“自己举证?怎么会呢?那是开玩笑的……”陈翔站起身来,赔笑着说道,“不过,‘魔法之眼’和‘通幽之耳’数目众多,搜集资料,需要些时间。三个月,三个月之内,肯定解决!”

    他寻思着,用个“拖”字诀。

    张氏客卿分量固然重,和虞氏天骄比起来,还是不足。

    “三个月?”

    啪!

    又一枚令牌,拍在桌面上,剑袍龙骑之形,似破壁而出。

    “剑袍令?”

    陈翔目光呆滞,身躯犹如筛糠一般,剧烈颤抖。

    这,可是剑袍王氏的族令,在军方,一言九鼎,有虎符般的可怕魔力!

    怎么可能?区区一介平民,怎么会有剑袍令?

    但此物,又绝非赝品!

    “半个月!半个月之内,我一定能……”他双膝有些发软,差点赌咒发誓,声音变形。

    啪!

    李仪的动作,并未停下,又一枚令牌,拍在桌面上。

    “承影令?”

    陈翔的确老道,连并不常见的承影令,他也认识。

    正因认识,也就尤为震惊!

    承影令,是御林影卫的令牌,据说,持牌之人,有生杀予夺之权,随意杀人!

    他的面容,已经不能用扭曲来形容,惊恐、谄媚、惧怕、后悔,无数表情堆积在一起,满脸都是褶皱。

    “哦,差点忘了,”长孙神机拍了拍脑袋,一幅才想起来的模样,“我这兄弟,还是武弈大师的弟子。

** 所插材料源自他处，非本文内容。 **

-- ==== Sys2Proof/Safety.lean ====
section
/-! DEFINITION. The terms in which statements about runs are made: the invariant of the block, how a run ends, what its end
shows, and what a step leaves alone. -/

namespace Sys2Proof.Machine

/-- The invariant of the block between steps: the phase is `Boundary` (R20), the image is in canonical form and contiguous
from address 0 (R28), `SEG` holds 0 (R18), and `IP` is at most `M + 5` (R23). -/
structure State.Inv (s : State) : Prop where
  phase : s.phase = .boundary
  memWf : s.mem.wf
  memImage : s.mem.isImage
  seg : s.seg = 0
  ip : s.ip.toNat ≤ s.cfg.M + 5

/-- `L`, the length of the flat memory image (R28). -/
abbrev State.L (s : State) : Nat := s.mem.length

/-- A run ends "at the first state whose `status` is not `Running`" (R127). -/
def State.ended (s : State) : Prop := s.status ≠ .running

/-- What the host makes of the end of a run (R121). -/
inductive ExitKind where
  /-- "Normal process exit". -/
  | normal
  /-- "Abnormal termination with a fault-specific diagnostic". -/
  | abnormal (kind : FaultKind)
deriving DecidableEq, Repr

/-- The outcome the host reads from `status`; none while the run goes on (R121, R127). -/
def State.exitKind (s : State) : Option ExitKind :=
  match s.status with
  | .running => none
  | .halted => some .normal
  | .faulted k => some (.abnormal k)

/-- The final observation: `status`, `R0..R15`, `IP`, `SEG`, the reports and, when `DEBUG`, the snapshots (R127). -/
structure Observation where
  status : Status
  regs : Vector Word 16
  ip : Word
  seg : Word
  reports : List Report
  snapshots : List Snapshot
deriving DecidableEq, Repr

/-- What a state shows at the end of a run (R127). -/
def State.observe (s : State) : Observation :=
  { status := s.status, regs := s.regs, ip := s.ip, seg := s.seg, reports := s.reports,
    snapshots := if s.cfg.debug then s.snapshots else [] }

/-- What no instruction and no step changes: the parameters (R24), every byte of memory (R41) and `SEG` (R18). -/
structure State.KeepsFixed (s t : State) : Prop where
  cfg : t.cfg = s.cfg
  mem : t.mem = s.mem
  readByte : ∀ a : Nat, t.mem.read a = s.mem.read a
  seg : t.seg = s.seg

/-- Every general register holds what it held. -/
def State.SameRegs (s t : State) : Prop := ∀ r : RegId, t.reg r = s.reg r

/-- Every general register but `d` holds what it held. -/
def State.SameRegsBut (s t : State) (d : RegId) : Prop := ∀ r : RegId, r ≠ d → t.reg r = s.reg r

/-- No event was emitted. -/
structure State.NoEvent (s t : State) : Prop where
  reports : t.reports = s.reports
  snapshots : t.snapshots = s.snapshots

/-- The frame of an instruction that ends normally and writes `Rd`: everything but `Rd`, `IP` and the phase is unchanged, and
the phase is `Boundary`. -/
structure State.WritesOnly (s t : State) (d : RegId) : Prop where
  fixed : s.KeepsFixed t
  regs : s.SameRegsBut t d
  status : t.status = s.status
  phase : t.phase = .boundary
  events : s.NoEvent t

/-- The frame of an instruction that raises `k` at `IP` (R99): no general register, not `IP`, no event; the status is
`Faulted`. -/
structure State.Raised (s t : State) (k : FaultKind) : Prop where
  fixed : s.KeepsFixed t
  regs : s.SameRegs t
  status : t.status = .faulted k
  ip : t.ip = s.ip
  phase : t.phase = .boundary
  events : s.NoEvent t

/-- `Rd` holds the number `v` afterwards, `IP` has moved by `n` from the opcode byte, and nothing else has changed. -/
structure State.Assigned (s t : State) (d : RegId) (v : Nat) (n : Word) : Prop where
  value : (t.reg d).toNat = v
  ip : t.ip = s.ip + n
  frame : s.WritesOnly t d

/-- A fault with the destination register unchanged, as the rules of the instructions say it. -/
structure State.FaultedKeeping (s t : State) (d : RegId) (k : FaultKind) : Prop where
  status : t.status = .faulted k
  dest : t.reg d = s.reg d

/-- A step starts here (R59) and its first bound check passes (R61). -/
structure State.Ready (s : State) : Prop where
  running : s.status = .running
  phase : s.phase = .boundary
  bound : s.ip.toNat ≤ s.cfg.M

/-- The step from `s` decodes the byte `b` at address `q` as its opcode byte (R60): its first byte, or the one after a prefix,
where the second bound check passes too. -/
def State.OpcodeAt (s : State) (q : Nat) (b : Byte) : Prop :=
  s.Ready ∧ s.mem.read q = some b ∧
    ((q = s.ip.toNat ∧ b ≠ markerByte) ∨ (q = s.ip.toNat + 1 ∧ s.mem.read s.ip.toNat = some markerByte ∧ q ≤ s.cfg.M))

/-- The fetch faults of the Class A operation `h` (R82): the first unbacked immediate byte `a` raises `MemoryFault(a)`, whatever
the operation's own operands are; no register is written and `IP = p`. -/
def ClassAFetchFaults (h : Nat) : Prop :=
  ∀ (s : State) (q k : Nat) (b : Byte), s.OpcodeAt q b → (hi b).toNat = h → 1 ≤ k → k ≤ 4 →
    (∀ j, 1 ≤ j → j < k → (s.mem.read (q + j)).isSome) → s.mem.read (q + k) = none →
    ∃ t, step s = .next t ∧ t.status = .faulted (.memoryFault (q + k)) ∧ s.SameRegs t ∧ t.ip.toNat = q

/-- The fetch fault of the Class B operation `h` (R83): an unbacked source byte raises `MemoryFault(p + 1)`. -/
def ClassBFetchFaults (h : Nat) : Prop :=
  ∀ (s : State) (q : Nat) (b : Byte), s.OpcodeAt q b → (hi b).toNat = h → s.mem.read (q + 1) = none →
    ∃ t, step s = .next t ∧ t.status = .faulted (.memoryFault (q + 1))

/-- The image holds the bytes `bs` at `a, a+1, ..`. -/
def Memory.holds (m : Memory) (a : Nat) (bs : List Byte) : Prop := ∀ k : Nat, k < bs.length → m.read (a + k) = bs[k]?

end Sys2Proof.Machine
end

”

    “武弈大师?”

    这句话,又是一道惊雷。

    身为武装师,武弈在断崖的地位,可是不逊于九大长老的。

    “请问,你是……”陈翔欲哭无泪,怕自己错漏什么,试探地问道。

    “我叫长孙神机。”长孙神机温文尔雅地一笑,露出雪亮的牙齿,“哦,不用问了,就是‘那个’长孙。”

    小兄弟,你就不能,将你的后台一次亮完?

    陈翔的表情,千变万化,比盛夏的天气,还要变幻莫测。

    啪!

    这一次,拍桌子的是陈翔。

    “谋害同门,天理难容!”陈翔端坐,一拍桌子,竟是正气凛然如包公,“我马上就调查,即使丢了位置,也要一查到底,绝不姑息!”

    此时,该如何站队,他太清楚不过了。

    ……

    “很失望?”离开明镜堂,见李仪神色难看,长孙神机笑问道。

    “我本以为,拂晓断崖里,应该是公平的。”轻叹一声,李仪神情黯然,“别的地方,我不敢说,但学府,理应是块净土。”

    “现实就是如此,”长孙神机看得通透,“想要公平?拳头足够硬,背景足够厚,就有公平!”

    “拂晓断崖中,种种戒律,难道都是摆设?”李仪皱眉,一脸不满。

    “放心,明镜堂之上,还有刑狱堂。”长孙神机安慰道,“若你真的死了,或者废了,刑狱堂出手,即使天骄,也逃不了!”

    “也就是说,只有造成严重后果,断崖才会出手?”李仪握紧拳头,心中不是滋味,“豪门世族,岂不无法无天了?”

    “就是如此!”长孙神机点点头,“不逾越底线的前提下,贵族,就是可以胡作非为。”

    李仪沉默。

    “绝对的公平,这世上,或许永远也不会有的。”长孙神机摇摇头,轻声道,“你知道,世家最大的谎言,是什么?”

    “是什么?”李仪好奇道。

    “百家姓!”

    “百家姓?”李仪不解。

    “百家姓,名为血脉图谱,实则是世家实力排行!世家血统高贵,因而子嗣强大?狗屁!世家子弟,自小有天材地宝滋补,又有家族着力培养,自然早早觉醒血脉能力!平民子弟,既无丹药,也无功法,可不就处处落后?”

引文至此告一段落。